*** Given data

-- ==== Sys2Proof/Tests/Slice0.lean ====
section
/-! SUPPORT. The package's own tests: ill-formed terms that are refused, words of the manual that decode, one word at a time on a
small state with the results the manual or a hand calculation gives, and for every statement states that meet its hypotheses. -/

namespace Sys2Proof.Tests

set_option Elab.async false

open Sys2Proof.Machine

/-! ### A small state, and words on it -/

/-- `n` bytes, zero but for fields given by offset, length and value. -/
def img (n : Nat) (xs : List (Nat × Nat × Nat)) : List Byte :=
  Store.bytes (xs.foldl (fun m x => Store.putBytes m x.1 (leBytes x.2.1 x.2.2)) []) 0 n

/-- A launch of partition 0 with its four flags set, whose work graph has one node of one record of four bytes, room for two. -/
def launch0 : Launch :=
  { uid := 0, origin := none, graph := none, fn := 0, queue := 0, ctx := 0, part := 0
    bytes := img 128 [(0x1A, 2, 0xF), (0x1C, 4, 1)], pending := [], nextId := 1, faults := [], events := [], notes := []
    flasks := [], puts := [], phase := 0, heap := true, heapSave := none
    wgd := img 64 [(0, 4, 1), (34, 2, 1), (40, 2, 4), (48, 4, 2)], saved := false }

/-- A crew (1) of one pack at word 0 of a clause, in a context of partition 0 (wards 0 and 1, three GiB) whose tables map the first
GiB of addresses to itself. -/
def base : State :=
  let s := State.reset.withFetchWord 64 0
  let s := ((s.setReg 0 0x400 3).setReg 0 0x408 0x3_0000_0000).setReg 0 0x410 0x20
  let mem := ((Store.putBytes [] 0x1000 (leBytes 8 0x2001)).putBytes 0x2000 (leBytes 8 0x3001)).putBytes 0x3000 (leBytes 8 0x30F)
  let ctx : Context := { contextOf 0 (List.replicate 128 0) with ptroot := 0x1000, priv := 0x1000_0000, privLen := 0x1000_0000, save := 0x8000, saveLen := 0x8000 }
  { s with
    focus := ⟨1, 0, 0⟩
    mem := mem
    ctxs := [ctx]
    launches := [launch0]
    codes := s.codes.map fun c => { c with entries := [(0, 3)], live := [1] }
    crews := s.crews.map fun c => { c with part := 0, stashLen := 4096, travd := 8 } }

/-- Bytes in device memory. -/
def put (a : Nat) (bs : List Byte) (s : State) : State := { s with mem := s.mem.putBytes a bs }
def onCrew (g : Crew → Crew) (s : State) : State := s.mapCrews g
def onPack (g : Pack → Pack) (s : State) : State := s.mapCrews fun c => c.mapPacks g
def onPath (g : Path → Path) (s : State) : State := onPack (fun k => k.mapPaths g) s
/-- The same with `n` active lanes. -/
def lanes (m : W32) (s : State) : State := onPath (fun t => { t with mask := m }) s
/-- Scalars, whole vector registers and predicate rows. -/
def scal (xs : List (Nat × W64)) (s : State) : State := onPack (fun k => { k with sreg := Store.writes k.sreg xs }) s
def vecs (xs : List (Nat × W32)) (s : State) : State :=
  onPack (fun k => { k with v := Store.writes k.v (xs.flatMap fun x => (List.range 32).map fun l => (32 * x.1 + l, x.2)) }) s
/-- Vector registers in lane 0 alone. -/
def vec0 (xs : List (Nat × W32)) (s : State) : State :=
  onPack (fun k => { k with v := Store.writes k.v (xs.map fun x => (32 * x.1, x.2)) }) s
def cell (r l : Nat) (x : W32) (s : State) : State := onPack (fun k => { k with v := Store.write k.v (32 * r + l) x }) s
def rows (xs : List (Nat × W32)) (s : State) : State :=
  onPack (fun k => { k with pred := Store.writes k.pred (xs.flatMap fun x =>
    (List.range 32).map fun l => (32 * x.1 + l, BitVec.ofNat 1 (bit (x.2.getLsbD l)))) }) s

/-- Fields for a major and MOD: SRC n is s(n), p(n), m(n) or v(16 n), DST is 4. -/
def sample (major mod : Nat) : Fields :=
  let sig := sigOf major mod
  let src (o : Opd) (n : Nat) : Src := match o with
    | .lit => .lit
    | .v _ _ _ => .reg (16 * n)
    | .none => .reg 0
    | .zero => .reg 0
    | .s => .reg n
    | .p => .reg n
    | .m => .reg n
    | .q => .reg n
  { guard := .always, dst := if sig.dst == .none || sig.dst == .zero then 0 else 4, nwb := false, s1 := src sig.s1 1
    s2 := src sig.s2 2, s3 := src sig.s3 3, mod := BitVec.ofNat 12 mod, lit := some 0 }

/-- The pack after a word, when the word goes on. -/
def packOf (o : Host.Outcome State Fault Refusal) : Option Pack :=
  match o with
  | .next t => (t.crew? 1).bind fun c => c.pack? 0
  | .fault _ => none
  | .refused _ => none
def stateOf (o : Host.Outcome State Fault Refusal) : Option State :=
  match o with
  | .next t => some t
  | .fault _ => none
  | .refused _ => none
/-- What s4, a lane of a register, p4 and the flags of FPMODE are after a word. -/
def sOut (o : Host.Outcome State Fault Refusal) : Option W64 := (packOf o).map fun k => k.sreg.read 4
def vOut (r l : Nat) (o : Host.Outcome State Fault Refusal) : Option W32 := (packOf o).map fun k => k.v.read (32 * r + l)
def pOut (o : Host.Outcome State Fault Refusal) : Option W32 := (packOf o).map fun k => k.predRow 4
def flagsOut (o : Host.Outcome State Fault Refusal) : Option W64 := (packOf o).map fun k => k.fpmode &&& 0x1F
def topOut (o : Host.Outcome State Fault Refusal) : Option Path := (packOf o).bind fun k => k.paths.head?

/-- Operands s1 to s3, or v16, v32 and v48 in lane 0 alone. -/
def ss (a b c : W64) : State := scal [(1, a), (2, b), (3, c)] base
def vs (a b c : W32) : State := lanes 1 (vec0 [(16, a), (32, b), (48, c)] base)
/-- 64-bit operands in the pairs at v16, v32 and v48. -/
def ds (a b c : W64) : State :=
  let half (r : Nat) (x : W64) : List (Nat × W32) := [(r, x.setWidth 32), (r + 1, (x >>> 32).setWidth 32)]
  lanes 1 (vec0 (half 16 a ++ half 32 b ++ half 48 c) base)
def dOut (o : Host.Outcome State Fault Refusal) : Option W64 :=
  (packOf o).map fun k => k.v.read 160 ++ k.v.read 128

/-! ### Ill-formed terms are refused (R105, R110, R111, R184, R251) -/

def good : Fields := ⟨.always, 4, false, .reg 1, .reg 2, .reg 0, 0, none⟩

theorem test_wf_accepts : (Instr.sadd good).wf = true := by decide +kernel
theorem test_wf_guard : (Instr.sadd { good with guard := .pred 96 false }).wf = false := by decide +kernel
theorem test_wf_dst : (Instr.sadd { good with dst := 256 }).wf = false := by decide +kernel
theorem test_wf_src1 : (Instr.sadd { good with s1 := .reg 256 }).wf = false := by decide +kernel
theorem test_wf_src2 : (Instr.sadd { good with s2 := .reg 256 }).wf = false := by decide +kernel
theorem test_wf_src3 : (Instr.ssel { good with s3 := .reg 256 }).wf = false := by decide +kernel
theorem test_wf_literal_missing : (Instr.sadd { good with s2 := .lit }).wf = false := by decide +kernel
theorem test_wf_literal_extra : (Instr.sadd { good with lit := some 1 }).wf = false := by decide +kernel
theorem test_wf_qpush : (Instr.qpush { good with mod := 0x200 }).wf = false := by decide +kernel
theorem test_wf_qpushBind : (Instr.qpushBind { good with mod := 0x300 }).wf = false := by decide +kernel
theorem test_wf_qpushUnbind : (Instr.qpushUnbind good).wf = false := by decide +kernel
theorem test_wf_rastBind : (Instr.rastBind { good with mod := 0x100 }).wf = false := by decide +kernel
theorem test_wf_rastSubmit : (Instr.rastSubmit good).wf = false := by decide +kernel
theorem test_wf_rastFinish : (Instr.rastFinish { good with mod := 0x100 }).wf = false := by decide +kernel

/-! ### Words of the manual, bit by bit -/

/-- R115's example: MAJOR 0x4A, guard p3, DST 0, NWB, sources 4, 5 and 6. -/
theorem test_word_fp32 : decodeWord false
    0b01001010_0000011_0_00000000_1_000000100_000000101_000000110_000000000000 0 =
    .ok (.vfma ⟨.pred 3 false, 0, true, .reg 4, .reg 5, .reg 6, 0, none⟩) := by decide +kernel
/-- The same example's second word: latch b0 and the inline constant 2.0. -/
theorem test_word_latch_constant : decodeWord false 0x48FE_0840_2CC0_0000 0 =
    .ok (.vfadd ⟨.always, 8, false, .latch 0, .const ⟨85, by decide⟩, .reg 0, 0, none⟩) := by decide +kernel
/-- R131's example: VCMP.lt p5, v2, v3; (p5) BRD with the literal that follows it, in a clause that sets REGROUP and in one that does
not. -/
theorem test_word_vcmp : decodeWord false 0x42FE_0500_8060_0040 0 =
    .ok (.vcmp ⟨.always, 5, false, .reg 2, .reg 3, .reg 0, 0x040, none⟩) := by decide +kernel
theorem test_word_brd : decodeWord false 0x030A_0000_0011_0000 0x0000_0600_0000_0400 =
    .ok (.brd ⟨.pred 5 false, 0, false, .reg 0, .reg 0, .lit, 0, some 0x0000_0600_0000_0400⟩) := by decide +kernel
theorem test_word_brdRg : decodeWord true 0x030A_0000_0011_0000 0x0000_0600_0000_0400 =
    .ok (.brdRg ⟨.pred 5 false, 0, false, .reg 0, .reg 0, .lit, 0, some 0x0000_0600_0000_0400⟩) := by decide +kernel
/-- R161's example: LD.fp32.dc2 v10, [s4 + v2*4 + 0x40]; the inline integer 64. -/
theorem test_word_ld : decodeWord false 0x90FE_0A01_0055_160A 0 =
    .ok (.ld ⟨.always, 10, false, .reg 4, .reg 2, .const ⟨64, by decide⟩, 0x60A, none⟩) := by decide +kernel
/-- Matrix, marcher and Almanac words of their chapters' examples. -/
theorem test_word_mma : decodeWord false 0xC1FE_0402_8160_C3A0 0 =
    .ok (.mma ⟨.always, 4, false, .reg 10, .reg 11, .reg 12, 0x3A0, none⟩) := by decide +kernel
theorem test_word_march : decodeWord false 0xE0FE_0005_02A1_602C 0 =
    .ok (.march ⟨.always, 0, false, .reg 20, .reg 21, .reg 22, 0x02C, none⟩) := by decide +kernel
theorem test_word_mres : decodeWord false 0xE1FE_1000_0000_0020 0 =
    .ok (.mres ⟨.always, 16, false, .reg 0, .reg 0, .reg 0, 0x020, none⟩) := by decide +kernel
theorem test_word_almrec : decodeWord false 0xF4FE_0002_0120_0000 0 =
    .ok (.almrec ⟨.always, 0, false, .reg 8, .reg 9, .reg 0, 0, none⟩) := by decide +kernel
/-- Words of the program chapters: FP64, conversion, atomic, control, heap, barrier, marcher and system. -/
theorem test_word_fp64 : decodeWord false 0x5AFE_0000_80D0_0000 0 =
    .ok (.vdfma ⟨.always, 0, false, .reg 2, .reg 6, .latch 0, 0, none⟩) := by decide +kernel
theorem test_word_vunpack : decodeWord false 0x72FE_0400_8000_0607 0 =
    .ok (.vunpack ⟨.always, 4, false, .reg 2, .reg 0, .reg 0, 0x607, none⟩) := by decide +kernel
theorem test_word_vreduce : decodeWord false 0x77FE_0040_C000_0800 0 =
    .ok (.vreduce ⟨.always, 0, false, .latch 3, .reg 0, .reg 0, 0x800, none⟩) := by decide +kernel
theorem test_word_red : decodeWord false 0x9BFE_0001_8020_0080 0 =
    .ok (.red ⟨.always, 0, false, .reg 6, .reg 1, .reg 0, 0x080, none⟩) := by decide +kernel
theorem test_word_exit : decodeWord false 0x08FE_0000_0000_0000 0 = .ok (.exit ⟨.always, 0, false, .reg 0, .reg 0, .reg 0, 0, none⟩) := by
  decide +kernel
theorem test_word_ghpop : decodeWord false 0xB1FE_0400_0000_0000 0 =
    .ok (.ghpop ⟨.always, 4, false, .reg 0, .reg 0, .reg 0, 0, none⟩) := by decide +kernel
theorem test_word_ghrev : decodeWord false 0xB206_0002_0180_5100 0 =
    .ok (.ghrev ⟨.pred 3 false, 0, false, .reg 8, .reg 12, .reg 5, 0x100, none⟩) := by decide +kernel
theorem test_word_xacc : decodeWord false 0x9DFE_0001_0040_0088 0 =
    .ok (.xaccAddMem ⟨.always, 0, false, .reg 4, .reg 2, .reg 0, 0x088, none⟩) := by decide +kernel
theorem test_word_barArw : decodeWord false 0xA4FE_0044_8000_0000 0 =
    .ok (.barArw ⟨.always, 0, false, .const ⟨1, by decide⟩, .reg 0, .reg 0, 0, none⟩) := by decide +kernel
theorem test_word_fprune : decodeWord false 0xE7FE_0001_0060_5009 0 =
    .ok (.fprune ⟨.always, 0, false, .reg 4, .reg 3, .reg 5, 0x009, none⟩) := by decide +kernel
theorem test_word_trap : decodeWord false 0xF0FE_0000_0000_0021 0 =
    .ok (.trap ⟨.always, 0, false, .reg 0, .reg 0, .reg 0, 0x021, none⟩) := by decide +kernel
theorem test_word_vclz : decodeWord false 0x4002_0200_C000_0100 0 =
    .ok (.vclz ⟨.pred 1 false, 2, false, .reg 3, .reg 0, .reg 0, 0x100, none⟩) := by decide +kernel
/-- SSUB.sat.u s7, s5, s6 under (!p2), PXOR p9, p8, !p7, VIMUL v12, v4, v6, TBL.16 v3, v1 with DCE, REGGIVE s2 and MWAIT s1, laid out by R105
and R116. -/
theorem test_word_scalar : decodeWord false
    0b00010001_0000010_1_00000111_0_000000101_000000110_000000000_0001_000_1_0000 0 =
    .ok (.ssub ⟨.pred 2 true, 7, false, .reg 5, .reg 6, .reg 0, 0x110, none⟩) := by decide +kernel
theorem test_word_predicate : decodeWord false
    0b00100010_1111111_0_00001001_0_000001000_000000111_000000000_0000_000_0_0001 0 =
    .ok (.pxor ⟨.always, 9, false, .reg 8, .reg 7, .reg 0, 1, none⟩) := by decide +kernel
theorem test_word_interval : decodeWord false
    0b01101001_1111111_0_00001100_0_000000100_000000110_000000000_000000000000 0 =
    .ok (.vimul ⟨.always, 12, false, .reg 4, .reg 6, .reg 0, 0, none⟩) := by decide +kernel
theorem test_word_table : decodeWord false
    0b10110100_1111111_0_00000011_0_000000001_000000000_000000000_0001_0000_1_010 0 =
    .ok (.tbl ⟨.always, 3, false, .reg 1, .reg 0, .reg 0, 0x10A, none⟩) := by decide +kernel
theorem test_word_budget : decodeWord false
    0b00001011_1111111_0_00000000_0_000000010_000000000_000000000_000000000000 0 =
    .ok (.reggive ⟨.always, 0, false, .reg 2, .reg 0, .reg 0, 0, none⟩) := by decide +kernel
theorem test_word_mwait : decodeWord false
    0b11000100_1111111_0_00000000_0_000000001_000000000_000000000_000000000000 0 =
    .ok (.mwait ⟨.always, 0, false, .reg 1, .reg 0, .reg 0, 0, none⟩) := by decide +kernel
theorem test_word_raster : decodeWord false
    0b11101001_1111111_0_00000000_0_000000001_000000010_000000011_000000000000 0 =
    .ok (.depthw ⟨.always, 0, false, .reg 1, .reg 2, .reg 3, 0, none⟩) := by decide +kernel
/-- R336's example: CBFX x10, x11, x12. -/
theorem test_word_cbfx : decodeCupola 0x00C5_950B = .ok (.cbfx 10 11 12) := by decide +kernel
/-- R117, R118, R105: an unassigned major and a guard of 96 are no instruction; nor is a custom word with funct3 4. -/
theorem test_word_unassigned : decodeWord false 0x27FE_0000_0000_0000 0 = .error (.unassignedMajor 0x27) := by decide +kernel
theorem test_word_guard : (decodeWord false 0x10C0_0000_0000_0000 0).toOption = none := by decide +kernel
theorem test_word_custom : (decodeCupola 0x0000_400B).toOption = none := by decide +kernel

******

Description of the task →
Could you return exactly the lines above from the line with "theorem test_word_vclz : decodeWord" to the line with "theorem test_word_predicate : decodeWord", both included, and nothing else?

Answer for this exercise →
theorem test_word_vclz : decodeWord false 0x4002_0200_C000_0100 0 =
    .ok (.vclz ⟨.pred 1 false, 2, false, .reg 3, .reg 0, .reg 0, 0x100, none⟩) := by decide +kernel
/-- SSUB.sat.u s7, s5, s6 under (!p2), PXOR p9, p8, !p7, VIMUL v12, v4, v6, TBL.16 v3, v1 with DCE, REGGIVE s2 and MWAIT s1, laid out by R105
and R116. -/
theorem test_word_scalar : decodeWord false
    0b00010001_0000010_1_00000111_0_000000101_000000110_000000000_0001_000_1_0000 0 =
    .ok (.ssub ⟨.pred 2 true, 7, false, .reg 5, .reg 6, .reg 0, 0x110, none⟩) := by decide +kernel
theorem test_word_predicate : decodeWord false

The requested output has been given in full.